▸ About this task
The lines to copy are those holding the string "routeOk" in the entries below.

▸ Data for analysis
-- ==== Sys2Proof/Machine/Routing.lean ====
section
/-! DEFINITION. The routing engine (12_routing.md, R309 to R321): `route`, `rtbl`, `rmstat`, and the steps that complete
them. Heap selection is in VecUnit and Vector. -/

namespace Sys2Proof.Machine

/-! ## The route record (R310, R311) -/

def rtBlk (r : List Word) : Nat := fld (wordAt r 0) 23 0
def rtNb (r : List Word) : Nat := fld (wordAt r 0) 30 24
def rtTokBase (r : List Word) : Nat := fld (wordAt r 1) 31 0
def rtNtok (r : List Word) : Nat := fld (wordAt r 1) 44 32
def rtSlot (r : List Word) : Nat := fld (wordAt r 2) 3 0
def rtOut (r : List Word) : Nat := fld (wordAt r 3) 51 0
def rtCnt (r : List Word) : Nat := fld (wordAt r 4) 51 0
def rtCap (r : List Word) : Nat := fld (wordAt r 5) 15 0
def rtNdest (r : List Word) : Nat := fld (wordAt r 5) 22 16
def rtSv0 (r : List Word) : Nat := fld (wordAt r 5) 27 23
def rtNsv (r : List Word) : Nat := fld (wordAt r 5) 33 28
def rtEidx (r : List Word) : Nat := fld (wordAt r 5) 43 34
def rtEsc (r : List Word) : Bool := (wordAt r 5).getLsbD 44
def rtScope (r : List Word) : Scope := scopeOf (fld (wordAt r 5) 46 45)

/-- The fields of a route record are in range (R310). -/
def routeOk (r : List Word) : Bool :=
  fld (wordAt r 0) 23 21 == 0 && fld (wordAt r 0) 63 31 == 0 && 1 ≤ rtNb r && rtNb r ≤ 64
    && fld (wordAt r 1) 63 45 == 0 && 1 ≤ rtNtok r && rtNtok r ≤ 4096 && rtNtok r ≤ 64 * rtNb r
    && fld (wordAt r 2) 63 4 == 0 && fld (wordAt r 3) 63 52 == 0 && fld (wordAt r 4) 63 52 == 0
    && rtOut r % 8 == 0 && rtCnt r % 8 == 0
    && fld (wordAt r 5) 63 47 == 0 && 1 ≤ rtNdest r && rtNdest r ≤ 64 && rtSv0 r + rtNsv r ≤ 32 && rtNsv r ≤ rtNdest r
    && wordAt r 6 == 0 && wordAt r 7 == 0

/-- A sorted block of K entries per heap at an offset. -/
def Core.sortedBlock (c : Core) (o : Nat) : Bool :=
  let h := c.scratch.word o
  headerOk h && fld h 15 8 == 1

/-- The checks of a route's record and blocks (R311): the record and K. -/
def Core.routeCheck (c : Core) (rec_ : Word) : Res (List Word × Nat) :=
  (c.recordCheck rec_ 64 false).andThen fun o =>
  let r := c.scratch.words o 8
  if !routeOk r then .bad fmtFlt
  else
    let b := rtBlk r
    let no (code : Code) : Res (List Word × Nat) := .bad { code := code }
    if b % 16 ≠ 0 then no .align
    else if c.top < b + 16 ∨ b < 0x800 then no .carve
    else if !c.sortedBlock b then .bad fmtFlt
    else
      let k := fld (c.scratch.word b) 7 0
      let size := 16 + 512 * k
      if c.top < b + rtNb r * size then no .carve
      else if (List.range (rtNb r)).any fun i =>
          !c.sortedBlock (b + i * size) || fld (c.scratch.word (b + i * size)) 7 0 != k then .bad fmtFlt
      else .ok (r, k)

/-- The spans of a route. -/
def routeSpans (r : List Word) (k : Nat) : List Span :=
  [{ dst := false, glob := false, base := rtBlk r, len := rtNb r * (16 + 512 * k) },
   { dst := true, glob := true, base := rtOut r, len := rtNtok r * k * 8 },
   { dst := true, glob := true, base := rtCnt r, len := rtNdest r * 8 + ceilDiv (rtNtok r) 64 * 8 }]

/-- The launch whose table slots a core's operations use (R316). -/
def Core.launchId (c : Core) : Nat := match c.task with | some t => t.launch | none => 0

/-- The entries of the active table of a slot; none while it is empty (R316). -/
def State.activeTable (s : State) (c : Core) (slot : Nat) : List Word :=
  match (s.die (dieOf c.who)).tables.find? fun t => t.launch == c.launchId && t.slot == slot && t.active with
  | some t => t.words
  | none => []

/-- An operation enters the queue of the die's routing engine (R309). -/
def State.routeEnter (s : State) (i : Instr) (ops recs : List Word) (sc : Scope) (spans : List Span) : State :=
  let c := s.core
  let op : EngOp := { id := 0, tag := s.serial, instr := i, addr := c.pc, ops := ops, recs := recs, scope := sc }
  let d := s.die (dieOf c.who)
  let s1 := s.setDie { d with routes := d.routes ++ [{ who := c.who, op := op }] }
  { s1 with serial := s1.serial + 1, core := c.addLocks s.serial spans }

def execRoute (rec_ : Src) (s : State) : Out :=
  let c := s.core
  s.notInTx (s.engineIssue [rec_] (namesOf [rec_])
    (s.check (c.routeCheck (c.value rec_)) fun (r, k) =>
      if !c.lockRoom (routeSpans r k) then s.stallLocks false
      else .next (s.routeEnter (.route rec_) [c.value rec_, BitVec.ofNat 64 k] (r ++ s.activeTable c (rtSlot r)) (rtScope r)
        (routeSpans r k)).retire))

/-! ## What a route does (R312 to R315) -/

/-- The course of a route: pairs placed as destination and doubleword, pairs used by expert, dropped tokens, counts. -/
structure Routed where
  placed : List (Nat × Nat) := []
  used : List (Nat × Nat) := []
  drops : List Nat := []
  oor : Nat := 0
  cut : Nat := 0
  /-- tokens with no real entry -/
  empty : Nat := 0
deriving DecidableEq, Repr

/-- One pair: token t, rank j, expert e (R312). -/
def Routed.pair (x : Routed) (r table : List Word) (t j e : Nat) : Routed :=
  let outside : Routed := { x with drops := x.drops ++ [t], oor := x.oor + 1 }
  if table.length ≤ e then outside
  else
    let w := wordAt table e
    let n := fld w 1 0 + 1
    let dd := w.toNat / 2 ^ (8 + 8 * (t % n)) % 256
    if rtNdest r ≤ dd then outside
    else
      let used := ((x.used.find? fun p => p.1 == e).map Prod.snd).getD 0
      if rtCap r ≠ 0 ∧ used = rtCap r then { x with drops := x.drops ++ [t], cut := x.cut + 1 }
      else
        let tok := (rtTokBase r + t) % 2 ^ 32
        { x with placed := x.placed ++ [(dd, tok + e % 65536 * 2 ^ 32 + j * 2 ^ 48)]
                 used := upsert Prod.fst (e, used + 1) x.used }

/-- The heap of token t. -/
def tokenHeap (m : Memory) (r : List Word) (k t : Nat) : List HeapEntry :=
  readHeap m (rtBlk r + t / 64 * (16 + 512 * k) + 16 + 8 * k * (t % 64)) k

/-- All pairs of all tokens, in order; a token with no real entry is dropped. -/
def routed (m : Memory) (r table : List Word) (k : Nat) : Routed :=
  (List.range (rtNtok r)).foldl (fun x t =>
    let real := (tokenHeap m r k t).zipIdx.filter fun p => p.1.2 != noId
    let x1 := real.foldl (fun x p => x.pair r table t p.2 p.1.2.toNat) x
    if real.isEmpty then { x1 with drops := x1.drops ++ [t], empty := x1.empty + 1 } else x1) {}

/-- The pairs of destination d. -/
def Routed.count (x : Routed) (d : Nat) : Nat := (x.placed.filter fun p => p.1 == d).length

/-- The bytes of the lists (R313). -/
def Routed.lists (x : Routed) (ndest : Nat) : List Byte :=
  (List.range ndest).flatMap fun d => (x.placed.filter fun p => p.1 == d).flatMap fun p => bytesOfNat 8 p.2

/-- The bytes of the count table and drop map (R313). -/
def Routed.table (x : Routed) (ndest ntok : Nat) : List Byte :=
  ((List.range ndest).flatMap fun d =>
    let off := ((List.range d).map x.count).foldl (· + ·) 0
    bytesOfNat 8 (x.count d + off * 2 ^ 32))
  ++ (List.range (ceilDiv ntok 64)).flatMap fun i =>
    bytesOfNat 8 ((x.drops.dedup.filter fun t => t / 64 == i).foldl (fun v t => v + 2 ^ (t % 64)) 0)

/-- Each byte of a write that a fault cut off is written or not, a free choice (R240, R315). -/
def State.maybeWrite (s : State) (a : Agent) (sc : Scope) (va : Nat) (bs : List Byte) : State :=
  let s1 := (List.range bs.length).foldl (fun (u : State) i =>
    if Config.freeBool (s.free + i) then (u.engWrite a (u.getCore a).asid sc (va + i) [bs.getD i 0]).1 else u) s
  s1.useFree bs.length

/-- Write several byte spans for an engine; after the first fault the other bytes are written or not, and where memory
is not ready the engine waits (R415). -/
def State.writeSpans (s : State) (a : Agent) (sc : Scope) : List (Nat × List Byte) → Res (State × Option Flt)
  | [] => .ok (s, none)
  | (va, bs) :: rest =>
    match s.engWrite a (s.getCore a).asid sc va bs with
    | (s1, some (.bad f)) => .ok (((va, bs) :: rest).foldl (fun u p => u.maybeWrite a sc p.1 p.2) s1, some f)
    | (_, some .wait) => .wait
    | (s1, _) => s1.writeSpans a sc rest

/-- Record a status doubleword for `rmstat`; an older one that no `rmstat` may still want goes. -/
def Core.recordStat (c : Core) (tag k : Nat) (v : Word) : Core :=
  let wanted := c.entries.any fun e => match e.instr with | .rmstat _ => true | _ => false
  let old := if wanted then c.rmstats else c.rmstats.filter fun p => p.1 % 8 != k || tag < p.1 / 8
  { c with rmstats := old ++ [(8 * tag + k, v)] }

/-- Remove the head of a die's routing queue. -/
def State.routeDone (s : State) (die : Nat) : State :=
  let d := s.die die
  s.setDie { d with routes := d.routes.drop 1 }

/-- An arrival on an own escapement that an operation of a scope signals, from an engine of a row of R10 (R101, R164).
-/
def Core.engineArrive (c : Core) (row e time : Nat) (sc : Scope) : Core :=
  (c.noteScope e sc).arrive e time (placeEngine row) 1

/-- The notice of an operation's fault, if it met one (R389). -/
def State.noticeMaybe (s : State) (a : Agent) (f : Option Flt) : State :=
  match f with | some f => s.noticeFlt (s.getCore a) f 0 | none => s

/-- A route completes: shape variables unless it met a fault, status, arrival (R314, R315). -/
def State.routeEnds (s : State) (die : Nat) (a : Agent) (op : EngOp) (r : List Word) (out : Routed) (fault : Bool) :
    State :=
  let code := if fault then 3 else if out.cut ≠ 0 then 4 else 0
  let st := code + (if out.oor ≠ 0 then 8 else 0) + if out.empty ≠ 0 then 16 else 0
  (s.modCore a fun c =>
    let c1 := if fault then c
      else (List.range (rtNsv r)).foldl (fun (c : Core) d =>
        c.setSv ⟨(rtSv0 r + d) % 32, Nat.mod_lt _ (by decide)⟩ (BitVec.ofNat 64 (out.count d))) c
    let c2 := ((((c1.freeLocks op.tag).recordStat op.tag 0
      (BitVec.ofNat 64 (out.placed.length + out.cut * 2 ^ 32))).recordStat op.tag 1
      (BitVec.ofNat 64 (out.empty + out.oor * 2 ^ 32))).recordStat op.tag 2 (BitVec.ofNat 64 st))
    if rtEsc r then c2.engineArrive 8 (rtEidx r) s.time op.scope else c2).routeDone die

/-- The head of a die's routing queue has written all that it writes, with a fault or without. -/
def State.routeWrote (s : State) (die : Nat) (fault : Bool) : State :=
  let d := s.die die
  match d.routes with
  | [] => s
  | x :: rest => s.setDie { d with routes := { x with op := { x.op with wrote := true, status := if fault then 3 else 0 } } :: rest }

/-- ROUTE_COMPLETION: the route at the head of a die's routing engine runs, and completes once its writes are performed
at its scope (R156, R163, R314, R315). -/
def execRouteCompletion (die : Nat) (s : State) : Out :=
  match (s.die die).routes with
  | [] => .next s
  | x :: _ =>
    match x.op.instr with
    | .route _ =>
      let a := x.who
      let op := x.op
      let r := op.recs.take 8
      let k := (op.ops.getD 1 0).toNat
      let out := routed (s.getCore a).scratch r (op.recs.drop 8) k
      if op.wrote then .next (if s.scopeDone true op.scope then s.routeEnds die a op r out (op.status == 3) else s)
      else match s.writeSpans a op.scope
        [(rtOut r, out.lists (rtNdest r)), (rtCnt r, out.table (rtNdest r) (rtNtok r))] with
      | .ok (s1, f) =>
        let s2 := s1.noticeMaybe a f
        .next (if s2.scopeDone true op.scope then s2.routeEnds die a op r out f.isSome else s2.routeWrote die f.isSome)
      | _ => .next s
    | _ => .next s

/-! ## Replica tables (R316 to R318) -/

def tbImg (r : List Word) : Nat := fld (wordAt r 0) 51 0
def tbSlot (r : List Word) : Nat := fld (wordAt r 1) 3 0
def tbLayer (r : List Word) : BitVec 16 := BitVec.ofNat 16 (fld (wordAt r 1) 19 4)
def tbNexp (r : List Word) : Nat := fld (wordAt r 1) 30 20
def tbNow (r : List Word) : Bool := (wordAt r 1).getLsbD 31

/-- The fields of an `rtbl` record are in range (R317). -/
def tableRecOk (r : List Word) : Bool :=
  fld (wordAt r 0) 63 52 == 0 && tbImg r % 8 == 0 && fld (wordAt r 1) 63 32 == 0 && 1 ≤ tbNexp r && tbNexp r ≤ 1024

/-- An entry of a table image meets R317. -/
def tableEntryOk (w : Word) : Bool :=
  fld w 7 2 == 0 && fld w 63 40 == 0 && (List.range 4).all fun i => i ≤ fld w 1 0 || w.toNat / 2 ^ (8 + 8 * i) % 256 == 0

def execRtbl (rec_ : Src) (s : State) : Out :=
  let c := s.core
  s.notInTx (s.engineIssue [rec_] (namesOf [rec_])
    (s.check (c.recordCheck (c.value rec_) 16 false) fun o =>
      let r := c.scratch.words o 2
      let queued : Bool := match c.task with | some t => !t.gang | none => false
      if !tableRecOk r ∨ (queued ∧ !tbNow r) then .next (s.trap fmtFlt)
      else
        let spans : List Span := [{ dst := false, glob := true, base := tbImg r, len := 8 * tbNexp r }]
        if !c.lockRoom spans then s.stallLocks false
        else .next (s.routeEnter (.rtbl rec_) [c.value rec_] r .die spans).retire))

/-- Stage a table, or make it active at once (R317, R318). -/
def Die.stageTable (d : Die) (t : Table) : Die :=
  { d with tables := (d.tables.filter fun x =>
      !(x.launch == t.launch && x.slot == t.slot && (!x.active || t.active))) ++ [t] }

/-- The image of an `rtbl` as read: its entries, or the status code and fault that it ends with (R317). -/
def State.tableImage (s : State) (a : Agent) (r : List Word) : Res (State × Except (Nat × Flt) (List Word)) :=
  match s.engRead a (s.getCore a).asid (tbImg r) (8 * tbNexp r) with
  | .ok (s1, bs) => .ok (s1, if (wordsOf bs).all tableEntryOk then .ok (wordsOf bs) else .error (2, fmtFlt))
  | .bad f => .ok (s, .error (1, f))
  | .wait => .wait

/-- TABLE_STAGED: the `rtbl` at the head of a die's routing engine ends; it waits for memory that is not ready (R415).
-/
def execTableStaged (die : Nat) (s : State) : Out :=
  match (s.die die).routes with
  | [] => .next s
  | x :: _ =>
    match x.op.instr with
    | .rtbl _ =>
      let a := x.who
      let r := x.op.recs
      let ends (u : State) (code : Nat) : State :=
        (u.modCore a fun c => (c.freeLocks x.op.tag).recordStat x.op.tag 3
          (BitVec.ofNat 64 (code * 2 ^ 17 + tbSlot r * 2 ^ 19 + 2 ^ 63))).routeDone die
      match s.tableImage a r with
      | .ok (s1, .ok ws) =>
        .next (ends (s1.setDie ((s1.die die).stageTable
          { launch := (s.getCore a).launchId, slot := tbSlot r, active := tbNow r, layer := tbLayer r, words := ws })) 0)
      | .ok (s1, .error (code, f)) => .next (ends (s1.noticeMaybe a (some f)) code)
      | _ => .next s
    | _ => .next s

/-! ## Status (R320) -/

def execRmstat (rec_ : Src) (s : State) : Out :=
  let c := s.core
  s.notInTx (s.issue [rec_] (namesOf [rec_])
    (s.check (c.recordOut (c.value rec_) 32) fun _ =>
      if !c.entryRoom then s.stall
      else .next (s.enter { tag := 0, instr := .rmstat rec_, addr := 0, ops := { a := c.value rec_ }, tr := true }).retire))

/-- RMSTAT_COMPLETION: every routing, table and merge operation that an `rmstat` waits for has completed. -/
def execRmstatCompletion (a : Agent) (tag : Nat) (s : State) : Out :=
  match (s.getCore a).entry tag with
  | some e =>
    match e.instr with
    | .rmstat _ => s.entryStep a tag (s.runRmstat a e)
    | _ => .next s
  | none => .next s

end Sys2Proof.Machine
end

▸ Your response
def routeOk (r : List Word) : Bool :=
  if !routeOk r then .bad fmtFlt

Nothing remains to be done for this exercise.